Problem 4: A standard deck of cards is shuffled. What is the probability of drawing either an Ace or a King?
Show Answer
There are 4 Aces and 4 Kings in a deck, for a total of 8 favorable cards.
$$P(\text{Ace or King}) = \frac{8}{52} = \frac{2}{13} \approx 0.154 = 15.4%$$
Problem 5: Marcus has flipped a coin 5 times and gotten tails every time. His friend says, “The next flip is definitely going to be heads - you can not get 6 tails in a row!” Is his friend correct? Explain.
Show Answer
Marcus’s friend is incorrect and is committing the gambler’s fallacy.
Each coin flip is an independent event. The coin has no memory of previous flips. The probability of heads on the 6th flip is still exactly $\frac{1}{2} = 50%$, the same as it was before any flips occurred.
While the probability of getting 6 tails in a row (calculated before any flips) is $\left(\frac{1}{2}\right)^6 = \frac{1}{64}$, this is not the question. After 5 tails have already happened, we are only asking about the next flip, and that probability is 50%.
The friend is confusing “probability of 6 tails in a row” with “probability of tails on the next flip given 5 tails have occurred.”
Problem 6: At a carnival game, you spin a wheel with 20 equal sections numbered 1 through 20. You win a prize if you land on a number greater than 15. What is the probability of winning?
Show Answer
Numbers greater than 15 are: 16, 17, 18, 19, 20 (five numbers)

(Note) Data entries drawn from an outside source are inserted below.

-- ==== Sys2Proof/Safety.lean ====
section
/-! DEFINITION. What counts as a safe run, and the terms that statements about one instruction use: when an instruction
executes, and what it leaves as it was. -/
namespace Sys2Proof

/-- A run of `n` steps that meets no fault and no refusal. -/
def runsFor : Nat → Machine.State → Bool
  | 0, _ => true
  | n + 1, s =>
    match Machine.step s with
    | .next t => runsFor n t
    | .fault _ => false
    | .refused _ => false

end Sys2Proof

namespace Sys2Proof.Machine

/-- An instruction that reads and writes these registers executes: none of them awaits an older load (05_ins_compute R106), and
none that it reads carries a poison mark (07_memories R182). -/
def State.ready (s : State) (reads writes : List Reg) : Bool :=
  (reads ++ writes).all (fun x => !s.awaits x) && reads.all fun x => (s.b.mark x).isNone

/-- A bank without its registers, their marks, PC, STAT, its counters and the clocks of a waiting instruction. -/
def Bank.rest (b : Bank) : Bank :=
  { b with
    g := []
    gmark := []
    v := []
    vmark := []
    k := []
    pc := 0
    stat := 0
    perf := []
    stalled := none
    waited := none
    again := none
    againP := none }

/-- Nothing but the bank that acts changed: every other bank, every other field of the machine, and the byte that every address
of memory reads as. What threads have read ahead (State.pre, the model's own, assumption 7) is left out: an instruction may forget some of it. -/
structure SameOutside (s t : State) : Prop where
  banks : ∀ r, r ≠ s.cur → t.bank r = s.bank r
  fields : { t with banks := s.banks, svcs := s.svcs, pre := s.pre } = s
  memory : ∀ a, t.byte a = s.byte a

/-- Besides PC, STAT and the counters of the bank that acts, only the registers listed may have changed: every other general,
vector and mask register keeps its value and its mark, and so does all the rest of the machine. -/
structure Kept (s t : State) (g v k : List Nat) : Prop where
  gpr : ∀ i, i ∉ g → t.b.gpr i = s.b.gpr i
  gmark : ∀ i, i ∉ g → t.b.mark (.g i) = s.b.mark (.g i)
  vreg : ∀ i, i ∉ v → t.b.vreg i = s.b.vreg i
  vmark : ∀ i, i ∉ v → t.b.mark (.v i) = s.b.mark (.v i)
  kreg : ∀ i, i ∉ k → t.b.kreg i = s.b.kreg i
  rest : t.b.rest = s.b.rest
  outside : SameOutside s t

/-- The instruction completes: general register d holds `w` without a mark (g0 reads zero), STAT is as it was, PC has moved on by `n` bytes,
and nothing else changed. -/
def SetsG (i : Instr) (s : State) (d : BitVec 5) (w : Word) (n : Nat) : Prop :=
  ∃ t, exec i s = .next t ∧ t.b.gpr d.toNat = (if d = 0 then 0 else w) ∧ t.b.mark (.g d.toNat) = none ∧
    t.b.stat = s.b.stat ∧ t.b.pc = s.b.pc + BitVec.ofNat 64 n ∧ Kept s t [d.toNat] [] []

/-- As SetsG for an instruction that keeps part of general register d, whose mark then stays (07_memories R182). -/
def SetsPartG (i : Instr) (s : State) (d : BitVec 5) (w : Word) (n : Nat) : Prop :=
  ∃ t, exec i s = .next t ∧ t.b.gpr d.toNat = (if d = 0 then 0 else w) ∧
    t.b.mark (.g d.toNat) = s.b.mark (.g d.toNat) ∧
    t.b.stat = s.b.stat ∧ t.b.pc = s.b.pc + BitVec.ofNat 64 n ∧ Kept s t [d.toNat] [] []

/-- The mask that a mask field names selects every lane of the view of etype e (05_ins_compute R121, R122). -/
def State.full (s : State) (k : BitVec 3) (e : Nat) : Bool := allLanes e (s.b.kreg k.toNat)

/-- The instruction completes: vector register d holds `w`, whose mark is gone when the write is whole (07_memories R182), the
flags `fl` are merged into STAT.FLAGS, PC has moved on by 4, and nothing else changed. -/
def SetsV (i : Instr) (s : State) (d : BitVec 4) (w : VWord) (whole : Bool) (fl : Nat) : Prop :=
  ∃ t, exec i s = .next t ∧ t.b.vreg d.toNat = w ∧
    t.b.mark (.v d.toNat) = (if whole then none else s.b.mark (.v d.toNat)) ∧
    t.b.stat = s.b.stat ||| BitVec.ofNat 64 (fl % 32 * 256) ∧ t.b.pc = s.b.pc + 4 ∧ Kept s t [] [d.toNat] []

/-- The instruction completes with value f j in element j of vector register d wherever the mask k selects its lane, the other
elements kept (05_ins_compute R121, R122). -/
def SetsElems (i : Instr) (s : State) (d : BitVec 4) (k : BitVec 3) (e : Nat) (f : Nat → Nat) (fl : Nat) : Prop :=
  ∃ w, SetsV i s d w (s.full k e) fl ∧ ∀ j, j < 512 / etWidth e →
    elem w (etWidth e) j =
      if (s.b.kreg k.toNat).getLsbD (j * etWidth e / laneW e) then f j else elem (s.b.vreg d.toNat) (etWidth e) j

/-- The instruction completes with f j in every lane j of vector register d at the lane view of etype e, raising no flag. -/
def SetsLanes (i : Instr) (s : State) (d : BitVec 4) (e : Nat) (f : Nat → Nat) : Prop :=
  ∃ w, SetsV i s d w true 0 ∧ ∀ j, j < 512 / laneW e → elem w (laneW e) j = f j

/-- The instruction completes: mask register d holds `w` (k0 reads all ones), the flags `fl` are merged into STAT.FLAGS, PC has
moved on by 4, and nothing else changed. -/
def SetsK (i : Instr) (s : State) (d : BitVec 3) (w : BitVec 16) (fl : Nat) : Prop :=
  ∃ t, exec i s = .next t ∧ t.b.kreg d.toNat = (if d = 0 then 0xffff else w) ∧
    t.b.stat = s.b.stat ||| BitVec.ofNat 64 (fl % 32 * 256) ∧ t.b.pc = s.b.pc + 4 ∧ Kept s t [] [] [d.toNat]

/-- Flags of the elements that a mask selects, together. -/
def flagsOf (n : Nat) (on : Nat → Bool) (f : Nat → Nat) : Nat :=
  (List.range n).foldl (fun t j => if on j then t ||| f j else t) 0

/-- The instruction completes: PC is `pc`, STAT is as it was, and nothing else changed. -/
def Jumps (i : Instr) (s : State) (pc : Word) : Prop :=
  ∃ t, exec i s = .next t ∧ t.b.pc = pc ∧ t.b.stat = s.b.stat ∧ Kept s t [] [] []

/-- An exception of the acting requester is entered at once: it is a thread bank in user mode or a service core, and its older
loads have written their registers (06_ins_control R154, R155). -/
def State.enters (s : State) : Bool := (isSvc s.cur || !s.b.priv) && s.loadsDone s.cur

/-- The acting requester of s has taken an exception in t (06_ins_control R152, R154): the exception registers are set, MODE is 1, PC is
the trap entry address, and every other register of the bank, its context and the rest of the machine are as they were. -/
def Entered (s t : State) (cause einfo eaddr : Nat) (epc : Word) : Prop :=
  t.b.epc = epc ∧ t.b.ecause = BitVec.ofNat 64 cause ∧ t.b.einfo = BitVec.ofNat 64 einfo ∧
    t.b.eaddr = BitVec.ofNat 64 eaddr ∧ t.b.stat = s.b.stat ||| 1 ∧ t.b.pc = s.trapEntry s.cur ∧
    t.b.g = s.b.g ∧ t.b.gmark = s.b.gmark ∧ t.b.v = s.b.v ∧ t.b.vmark = s.b.vmark ∧ t.b.k = s.b.k ∧ t.b.ids = s.b.ids ∧
    t.b.scratch = s.b.scratch ∧ t.b.ctxroot = s.b.ctxroot ∧ t.b.ctxkey = s.b.ctxkey ∧ t.b.xtab = s.b.xtab ∧
    t.b.qtrapcfg = s.b.qtrapcfg ∧ t.b.cont = s.b.cont ∧ t.b.perf = s.b.perf ∧ SameOutside s t

/-- The instruction takes an exception. -/
def Enters (i : Instr) (s : State) (cause einfo eaddr : Nat) (epc : Word) : Prop :=
  ∃ t, exec i s = .next t ∧ Entered s t cause einfo eaddr epc

/-- Nothing of the acting requester is outstanding, and its slot and core have room for a request (09_ins_memory R211). -/
def State.clear (s : State) : Bool :=
  s.b.reqs.isEmpty && s.b.batches.isEmpty && (s.opsOf s.cur).isEmpty && !s.pairs.any (fun p => p.who == s.cur) && s.room

/-- Nothing but the bank that acts, the lines that caches hold and their read counts (07_memories R169, R183) and what threads have
read ahead changed. -/
structure SameBeside (s t : State) : Prop where
  banks : ∀ r, r ≠ s.cur → t.bank r = s.bank r
  fields : { t with banks := s.banks, svcs := s.svcs, caches := s.caches, pre := s.pre } = s

/-- Of the bank that acts, besides PC and the counters, only the registers listed may have changed. -/
structure KeptBank (s t : State) (g v : List Nat) : Prop where
  gpr : ∀ i, i ∉ g → t.b.gpr i = s.b.gpr i
  gmark : ∀ i, i ∉ g → t.b.mark (.g i) = s.b.mark (.g i)
  vreg : ∀ i, i ∉ v → t.b.vreg i = s.b.vreg i
  vmark : ∀ i, i ∉ v → t.b.mark (.v i) = s.b.mark (.v i)
  kreg : ∀ i, t.b.kreg i = s.b.kreg i
  stat : t.b.stat = s.b.stat
  rest : t.b.rest = s.b.rest

/-- As Kept, caches aside. -/
structure KeptM (s t : State) (g v : List Nat) : Prop extends KeptBank s t g v where
  outside : SameBeside s t

/-- Reads of the lines listed lie between s and t: what caches hold may have changed, and with it the dirty lines that left them for
their tier or for the host, as may an error that a read found and its count (07_memories R168, R169, R180). No byte of memory has
changed, and no line but those that left or that had such an error. -/
structure AfterReads (lines : List Nat) (s t : State) : Prop where
  fields : { t with caches := s.caches, lines := s.lines, events := s.events, dirty := s.dirty, wpoison := s.wpoison,
                    hostLines := s.hostLines, hostWb := s.hostWb } = s
  line : ∀ l, (l ∈ lines → s.lineErr l = 0) → Tab.get none s.dirty l = none → t.line l = s.line l

/-- The acting thread bank stops at its instruction, as an exception that it meets in privileged mode makes it (06_ins_control R155): its
registers and its exception registers are as they were, and where FAULTQ names no queue nothing else of the machine changes. -/
def Stops (i : Instr) (s : State) : Prop :=
  ∃ t, exec i s = .next t ∧ t.b.stopped = true ∧ t.b.epc = s.b.epc ∧ t.b.ecause = s.b.ecause ∧ t.b.einfo = s.b.einfo ∧
    t.b.eaddr = s.b.eaddr ∧ t.b.pc = s.b.pc ∧ t.b.stat = s.b.stat ∧ t.b.g = s.b.g ∧ t.b.v = s.b.v ∧ t.b.k = s.b.k ∧
    (bitAt s.faultq 0 = false → SameOutside s t)

/-- A suspension point of the acting thread bank, whose continuation is c, has nothing to wait for and meets no exception
(06_ins_control R143, steps 1 to 3). -/
def State.atSuspension (s : State) (c : Nat) : Bool :=
  !isSvc s.cur && s.b.cont == some c && s.b.packs.isEmpty && s.b.batches.isEmpty && s.suspReady s.cur &&
    s.b.pending.isNone && s.b.sfaults.isEmpty && (List.range 6).all (fun i => (s.b.mark (.g (i + 1))).isNone) &&
    (s.cont c).st == .running

/-- The same, and the group of c is not held (R151). -/
def State.suspends (s : State) (c : Nat) : Bool := s.atSuspension c && !(s.group (contGroup c)).holds

/-- No update waits in a bin or in a log to be applied (10_updates R249), so that a read of memory leaves it as it is. -/
abbrev State.settled (s : State) : Prop := s.bins = [] ∧ s.logs = []

/-- An address lies in the record of a continuation. -/
abbrev State.inRecord (s : State) (c a : Nat) : Prop :=
  paLocal ((s.group (contGroup c)).carea + contIdx c * 64) ≤ a ∧
    a < paLocal ((s.group (contGroup c)).carea + contIdx c * 64) + 64

/-- The continuation c was written back at a suspension point and its bank was freed (06_ins_control R143, steps 4 and 6; R150). -/
structure WrittenBack (s t : State) (c : Nat) : Prop where
  pc : (t.cont c).pc = if s.b.priv then s.b.epc &&& ~~~3 else s.b.pc + 4
  g : (t.cont c).g = (List.range 6).map fun i => s.b.gpr (i + 1)
  flags : (t.cont c).flags = s.b.flags
  vrm : (t.cont c).vrm = s.b.vrm
  ub : (t.cont c).ub = s.b.ub
  bank : (t.cont c).bank = none
  freed : t.bank s.cur = { threadReset with seq := s.b.seq }
  others : ∀ r, r ≠ s.cur → t.bank r = s.bank r

/-- The run queue of a continuation of the group of c: its home cluster's, or with UB set the unbound one (06_ins_control R145). -/
def State.runQueue (s : State) (c : Nat) (ub : Bool) : Nat := if ub then 32 else (s.group (contGroup c)).home.getD 0

/-- The run queue that the continuation c of the acting bank joins. -/
def State.ownQueue (s : State) (c : Nat) : Nat := s.runQueue c s.b.ub

/-- The continuation c is ready at the tail of its run queue (06_ins_control R145; 17_work R426). -/
def Queued (s t : State) (c : Nat) : Prop :=
  (t.cont c).st = .ready ∧
    Tab.get [] t.runqs (s.ownQueue c) = Tab.get [] s.runqs (s.ownQueue c) ++ [c]

/-- The physical address is one of this package whose bytes a read returns as memory holds them: a tier outside every update region,
or cluster scratch. -/
def State.plain (s : State) (pa : Nat) : Bool :=
  let a := paLocal pa
  s.own pa && (isScratch a || (isTier a && (s.regionAt (a / 4096 * 4096)).isNone))

/-- The record of `n` bytes at va, at the physical address pa, is there: `w` is what a read of this package returns, unpoisoned, or what
the read of another package has returned to the waiting instruction (09_ins_memory R225; 17_work R417). `u` is the state after the
translation and `v` the one after the read. -/
def State.gotRecord (s u v : State) (va pa n w : Nat) : Prop :=
  (u.own pa = true ∧ u.readWide (clusterOf s.cur) pa n (some (coreOf s.cur)) = (w, none, v)) ∨
    (u.own pa = false ∧ (∃ op, s.b.record = some { va := va, op := op, data := some (w, none) }) ∧ v = u)

/-- The request of a remote operation `o`, operation `id` of the machine, is in the queue of a port (11_remote R257), when a usable
port leads to its package. -/
def State.requested (s t : State) (id : Nat) (o : RemOp) : Prop :=
  s.usablePorts o.pkg ≠ [] →
    ∃ p ∈ s.usablePorts o.pkg, ∃ m : Msg, (p, m) ∈ t.outbox ∧ m.dst = o.pkg ∧ m.op = id ∧ m.serial = o.serial ∧
      m.oinc = o.oinc ∧ m.body = .request o.body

$$P(\text{win}) = \frac{5}{20} = \frac{1}{4} = 0.25 = 25%$$
Summary
-
Probability measures how likely an event is to occur, expressed as a number between 0 (impossible) and 1 (certain).
-
An experiment is a process with uncertain outcomes. The sample space ($S$) is the set of all possible outcomes. An event is any subset of the sample space.
-
We write $P(A)$ to denote the probability of event $A$ occurring.
-
The fundamental probability rules are:
- $0 \leq P(A) \leq 1$ for any event $A$
- $P(S) = 1$ (something must happen)
- $P(A^c) = 1 - P(A)$ (the complement rule)
-
For equally likely outcomes: $P(A) = \frac{\text{favorable outcomes}}{\text{total outcomes}}$
-
Theoretical probability is based on mathematical reasoning about equally likely outcomes. Experimental probability is based on actual observations from trials.
-
The Law of Large Numbers states that as you perform more trials, experimental probability approaches theoretical probability.
-
The gambler’s fallacy is the mistaken belief that past random events affect future independent events. A coin does not remember its previous flips; a roulette wheel does not know what came before. Each trial is fresh.
-
Probability has applications everywhere: weather forecasting, medical testing, insurance, game design, quality control, and any situation involving uncertainty.